For the entries below, repeat exactly each line starting with the one that contains "theorem test_shfx : lane5" and going on through the one that contains "5 as f32. -/", and no others.

Data below:

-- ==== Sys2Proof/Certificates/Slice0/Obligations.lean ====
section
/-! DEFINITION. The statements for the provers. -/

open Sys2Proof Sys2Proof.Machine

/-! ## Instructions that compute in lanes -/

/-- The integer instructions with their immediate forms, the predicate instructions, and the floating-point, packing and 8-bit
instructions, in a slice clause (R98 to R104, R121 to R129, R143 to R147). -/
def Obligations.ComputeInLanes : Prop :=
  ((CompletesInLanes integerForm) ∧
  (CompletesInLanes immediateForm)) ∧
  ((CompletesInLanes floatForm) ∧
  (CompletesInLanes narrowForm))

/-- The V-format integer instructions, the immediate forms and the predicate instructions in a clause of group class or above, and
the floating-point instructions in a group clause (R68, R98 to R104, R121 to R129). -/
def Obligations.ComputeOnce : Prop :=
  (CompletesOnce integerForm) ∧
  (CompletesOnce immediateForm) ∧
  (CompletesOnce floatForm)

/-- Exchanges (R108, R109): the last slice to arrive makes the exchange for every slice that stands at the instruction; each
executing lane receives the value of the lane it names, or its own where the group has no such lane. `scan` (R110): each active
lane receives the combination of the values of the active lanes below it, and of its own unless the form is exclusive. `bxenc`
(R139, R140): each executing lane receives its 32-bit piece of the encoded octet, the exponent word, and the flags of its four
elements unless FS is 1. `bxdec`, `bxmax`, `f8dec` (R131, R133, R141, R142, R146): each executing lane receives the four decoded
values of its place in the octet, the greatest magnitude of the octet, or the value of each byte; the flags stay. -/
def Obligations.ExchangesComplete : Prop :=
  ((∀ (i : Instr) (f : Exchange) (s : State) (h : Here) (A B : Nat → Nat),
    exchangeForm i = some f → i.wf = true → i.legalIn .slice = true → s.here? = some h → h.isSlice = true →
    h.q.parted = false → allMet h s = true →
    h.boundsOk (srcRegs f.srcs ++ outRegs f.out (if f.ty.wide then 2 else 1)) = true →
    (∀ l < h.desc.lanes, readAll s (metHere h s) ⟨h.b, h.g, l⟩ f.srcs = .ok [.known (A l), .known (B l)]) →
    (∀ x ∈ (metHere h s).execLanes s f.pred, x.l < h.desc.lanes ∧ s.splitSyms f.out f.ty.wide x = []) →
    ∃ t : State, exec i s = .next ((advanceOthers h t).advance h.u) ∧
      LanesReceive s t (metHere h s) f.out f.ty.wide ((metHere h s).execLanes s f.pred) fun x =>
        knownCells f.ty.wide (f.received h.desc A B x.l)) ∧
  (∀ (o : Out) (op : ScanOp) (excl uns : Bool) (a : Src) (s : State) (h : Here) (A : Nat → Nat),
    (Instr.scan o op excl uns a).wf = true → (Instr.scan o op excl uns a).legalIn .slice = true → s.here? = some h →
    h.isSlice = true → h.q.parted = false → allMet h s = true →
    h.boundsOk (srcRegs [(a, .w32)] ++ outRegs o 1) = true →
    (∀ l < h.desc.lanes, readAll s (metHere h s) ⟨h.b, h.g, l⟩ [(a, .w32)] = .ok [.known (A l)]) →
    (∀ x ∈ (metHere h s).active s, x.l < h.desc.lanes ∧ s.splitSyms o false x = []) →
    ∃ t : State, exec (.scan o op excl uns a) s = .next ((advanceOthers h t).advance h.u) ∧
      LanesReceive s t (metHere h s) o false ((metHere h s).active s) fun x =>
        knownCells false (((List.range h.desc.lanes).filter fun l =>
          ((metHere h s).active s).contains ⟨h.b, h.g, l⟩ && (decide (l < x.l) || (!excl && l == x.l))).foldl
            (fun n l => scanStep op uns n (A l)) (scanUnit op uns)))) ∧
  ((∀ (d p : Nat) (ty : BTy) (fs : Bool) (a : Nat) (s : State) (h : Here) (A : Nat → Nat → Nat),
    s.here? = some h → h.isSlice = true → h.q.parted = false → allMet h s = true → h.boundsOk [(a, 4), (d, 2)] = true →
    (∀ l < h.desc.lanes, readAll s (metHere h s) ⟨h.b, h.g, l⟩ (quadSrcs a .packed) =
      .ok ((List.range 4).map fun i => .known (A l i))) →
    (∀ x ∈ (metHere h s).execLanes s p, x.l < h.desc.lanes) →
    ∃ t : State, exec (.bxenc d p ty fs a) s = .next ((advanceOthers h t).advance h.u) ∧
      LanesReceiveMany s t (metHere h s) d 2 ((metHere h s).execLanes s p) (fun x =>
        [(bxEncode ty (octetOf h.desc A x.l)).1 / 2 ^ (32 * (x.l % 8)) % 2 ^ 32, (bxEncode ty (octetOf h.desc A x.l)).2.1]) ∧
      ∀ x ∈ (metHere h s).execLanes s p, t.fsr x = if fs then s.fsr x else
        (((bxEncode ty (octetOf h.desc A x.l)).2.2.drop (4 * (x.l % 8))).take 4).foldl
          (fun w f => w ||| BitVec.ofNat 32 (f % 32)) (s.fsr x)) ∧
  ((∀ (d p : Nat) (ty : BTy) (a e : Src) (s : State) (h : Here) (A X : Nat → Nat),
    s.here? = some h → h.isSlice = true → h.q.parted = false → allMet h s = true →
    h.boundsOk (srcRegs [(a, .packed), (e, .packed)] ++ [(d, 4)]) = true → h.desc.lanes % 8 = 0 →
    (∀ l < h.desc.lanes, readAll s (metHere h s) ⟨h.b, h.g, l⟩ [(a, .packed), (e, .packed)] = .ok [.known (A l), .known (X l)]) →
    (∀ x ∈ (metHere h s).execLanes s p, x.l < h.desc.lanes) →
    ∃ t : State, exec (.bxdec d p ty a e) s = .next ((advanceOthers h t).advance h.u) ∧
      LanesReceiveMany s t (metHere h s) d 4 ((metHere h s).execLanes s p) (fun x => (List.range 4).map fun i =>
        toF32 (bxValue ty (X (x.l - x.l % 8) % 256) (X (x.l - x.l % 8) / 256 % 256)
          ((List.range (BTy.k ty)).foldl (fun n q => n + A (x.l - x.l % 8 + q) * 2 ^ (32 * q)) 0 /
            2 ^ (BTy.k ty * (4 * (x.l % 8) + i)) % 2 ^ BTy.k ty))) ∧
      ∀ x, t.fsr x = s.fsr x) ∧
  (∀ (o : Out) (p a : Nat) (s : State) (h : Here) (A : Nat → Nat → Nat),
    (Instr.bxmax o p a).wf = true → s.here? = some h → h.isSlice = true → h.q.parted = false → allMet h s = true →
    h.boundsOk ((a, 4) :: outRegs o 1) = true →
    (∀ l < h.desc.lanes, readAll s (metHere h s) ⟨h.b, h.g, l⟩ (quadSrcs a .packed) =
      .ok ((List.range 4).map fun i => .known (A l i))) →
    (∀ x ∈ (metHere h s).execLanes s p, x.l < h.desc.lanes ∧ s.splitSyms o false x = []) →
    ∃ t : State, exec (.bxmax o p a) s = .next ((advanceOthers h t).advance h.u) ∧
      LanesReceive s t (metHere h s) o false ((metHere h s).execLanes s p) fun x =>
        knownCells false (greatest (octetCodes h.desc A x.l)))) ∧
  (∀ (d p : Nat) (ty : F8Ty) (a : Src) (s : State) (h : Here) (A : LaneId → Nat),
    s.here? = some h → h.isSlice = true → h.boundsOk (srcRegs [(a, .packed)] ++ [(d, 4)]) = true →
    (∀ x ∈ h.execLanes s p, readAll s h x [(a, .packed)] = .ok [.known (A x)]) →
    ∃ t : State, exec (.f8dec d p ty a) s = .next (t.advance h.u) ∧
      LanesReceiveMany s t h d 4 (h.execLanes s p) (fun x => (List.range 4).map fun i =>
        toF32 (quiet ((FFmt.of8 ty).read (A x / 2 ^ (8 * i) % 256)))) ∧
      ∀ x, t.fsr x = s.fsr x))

End of Data.
Data below:

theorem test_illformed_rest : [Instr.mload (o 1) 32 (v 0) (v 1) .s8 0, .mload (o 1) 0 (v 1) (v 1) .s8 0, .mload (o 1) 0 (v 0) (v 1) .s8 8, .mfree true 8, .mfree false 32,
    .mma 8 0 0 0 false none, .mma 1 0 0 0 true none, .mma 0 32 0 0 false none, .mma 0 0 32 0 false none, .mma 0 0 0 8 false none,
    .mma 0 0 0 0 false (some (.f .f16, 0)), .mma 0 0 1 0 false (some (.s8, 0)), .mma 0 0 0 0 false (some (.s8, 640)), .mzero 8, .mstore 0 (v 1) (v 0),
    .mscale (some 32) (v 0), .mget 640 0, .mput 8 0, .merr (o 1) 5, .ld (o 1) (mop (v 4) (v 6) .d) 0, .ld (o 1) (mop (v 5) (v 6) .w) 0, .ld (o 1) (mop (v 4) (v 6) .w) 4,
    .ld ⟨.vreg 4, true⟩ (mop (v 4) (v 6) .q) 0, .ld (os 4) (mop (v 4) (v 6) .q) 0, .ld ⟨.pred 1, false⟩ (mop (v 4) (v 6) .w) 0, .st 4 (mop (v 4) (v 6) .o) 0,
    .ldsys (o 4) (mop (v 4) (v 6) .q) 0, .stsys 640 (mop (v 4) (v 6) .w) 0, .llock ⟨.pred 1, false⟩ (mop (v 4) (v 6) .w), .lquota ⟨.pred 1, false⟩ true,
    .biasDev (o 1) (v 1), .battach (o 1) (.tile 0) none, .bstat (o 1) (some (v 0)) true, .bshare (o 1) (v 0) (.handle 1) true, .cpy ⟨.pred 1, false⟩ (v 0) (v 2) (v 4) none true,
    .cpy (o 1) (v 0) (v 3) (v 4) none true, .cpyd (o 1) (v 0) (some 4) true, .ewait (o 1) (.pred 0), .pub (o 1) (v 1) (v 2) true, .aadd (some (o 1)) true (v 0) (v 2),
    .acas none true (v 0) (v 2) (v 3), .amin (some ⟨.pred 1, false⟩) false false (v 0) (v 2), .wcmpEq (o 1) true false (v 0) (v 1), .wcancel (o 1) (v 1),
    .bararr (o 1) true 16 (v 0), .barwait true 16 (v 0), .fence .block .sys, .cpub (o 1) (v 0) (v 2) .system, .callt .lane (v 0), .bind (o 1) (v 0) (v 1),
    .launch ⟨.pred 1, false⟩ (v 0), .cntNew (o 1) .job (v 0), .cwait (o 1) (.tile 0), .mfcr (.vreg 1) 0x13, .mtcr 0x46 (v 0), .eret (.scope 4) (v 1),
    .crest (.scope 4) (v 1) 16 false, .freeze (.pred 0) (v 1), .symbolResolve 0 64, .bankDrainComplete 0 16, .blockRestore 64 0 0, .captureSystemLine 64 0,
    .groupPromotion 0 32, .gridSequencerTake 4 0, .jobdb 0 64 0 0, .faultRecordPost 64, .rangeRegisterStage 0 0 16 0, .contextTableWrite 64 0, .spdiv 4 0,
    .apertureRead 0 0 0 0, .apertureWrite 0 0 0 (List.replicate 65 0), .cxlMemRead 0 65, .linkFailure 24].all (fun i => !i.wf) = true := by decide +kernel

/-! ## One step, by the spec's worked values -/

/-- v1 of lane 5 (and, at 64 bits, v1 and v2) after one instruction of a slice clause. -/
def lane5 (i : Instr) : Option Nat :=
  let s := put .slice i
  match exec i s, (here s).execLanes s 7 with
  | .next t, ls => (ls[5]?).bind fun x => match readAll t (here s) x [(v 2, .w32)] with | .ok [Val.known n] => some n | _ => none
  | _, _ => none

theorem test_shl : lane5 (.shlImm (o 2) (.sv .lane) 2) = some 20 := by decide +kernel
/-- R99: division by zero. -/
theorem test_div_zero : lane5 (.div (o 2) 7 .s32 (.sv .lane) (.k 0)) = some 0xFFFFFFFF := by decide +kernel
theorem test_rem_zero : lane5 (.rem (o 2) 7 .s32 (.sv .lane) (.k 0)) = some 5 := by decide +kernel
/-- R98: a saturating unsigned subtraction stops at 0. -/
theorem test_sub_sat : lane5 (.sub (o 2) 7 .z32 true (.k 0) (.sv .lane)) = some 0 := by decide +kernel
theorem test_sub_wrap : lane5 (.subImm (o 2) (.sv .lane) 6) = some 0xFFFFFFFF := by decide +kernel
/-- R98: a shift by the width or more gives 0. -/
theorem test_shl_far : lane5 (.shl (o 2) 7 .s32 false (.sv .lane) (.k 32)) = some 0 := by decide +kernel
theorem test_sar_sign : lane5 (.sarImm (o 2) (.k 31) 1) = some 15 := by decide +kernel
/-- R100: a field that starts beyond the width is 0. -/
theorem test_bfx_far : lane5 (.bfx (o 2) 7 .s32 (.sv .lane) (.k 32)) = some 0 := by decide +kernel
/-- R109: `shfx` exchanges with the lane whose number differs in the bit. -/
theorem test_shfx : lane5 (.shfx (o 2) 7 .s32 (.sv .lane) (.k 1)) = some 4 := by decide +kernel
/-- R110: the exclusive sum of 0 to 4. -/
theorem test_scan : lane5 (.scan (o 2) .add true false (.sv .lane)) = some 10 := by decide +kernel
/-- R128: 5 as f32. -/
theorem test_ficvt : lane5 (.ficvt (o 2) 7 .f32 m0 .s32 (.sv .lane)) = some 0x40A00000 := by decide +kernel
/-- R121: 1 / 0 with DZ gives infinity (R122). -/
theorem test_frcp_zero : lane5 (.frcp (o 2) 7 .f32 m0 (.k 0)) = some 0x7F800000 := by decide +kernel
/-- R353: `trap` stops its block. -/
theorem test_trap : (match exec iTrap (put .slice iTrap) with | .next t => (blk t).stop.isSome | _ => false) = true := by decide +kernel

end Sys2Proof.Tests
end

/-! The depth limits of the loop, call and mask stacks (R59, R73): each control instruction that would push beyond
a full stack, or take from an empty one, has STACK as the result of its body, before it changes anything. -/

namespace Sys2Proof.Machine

End of Data.

- [Answer]:
theorem test_shfx : lane5 (.shfx (o 2) 7 .s32 (.sv .lane) (.k 1)) = some 4 := by decide +kernel
/-- R110: the exclusive sum of 0 to 4. -/
theorem test_scan : lane5 (.scan (o 2) .add true false (.sv .lane)) = some 10 := by decide +kernel
/-- R128: 5 as f32. -/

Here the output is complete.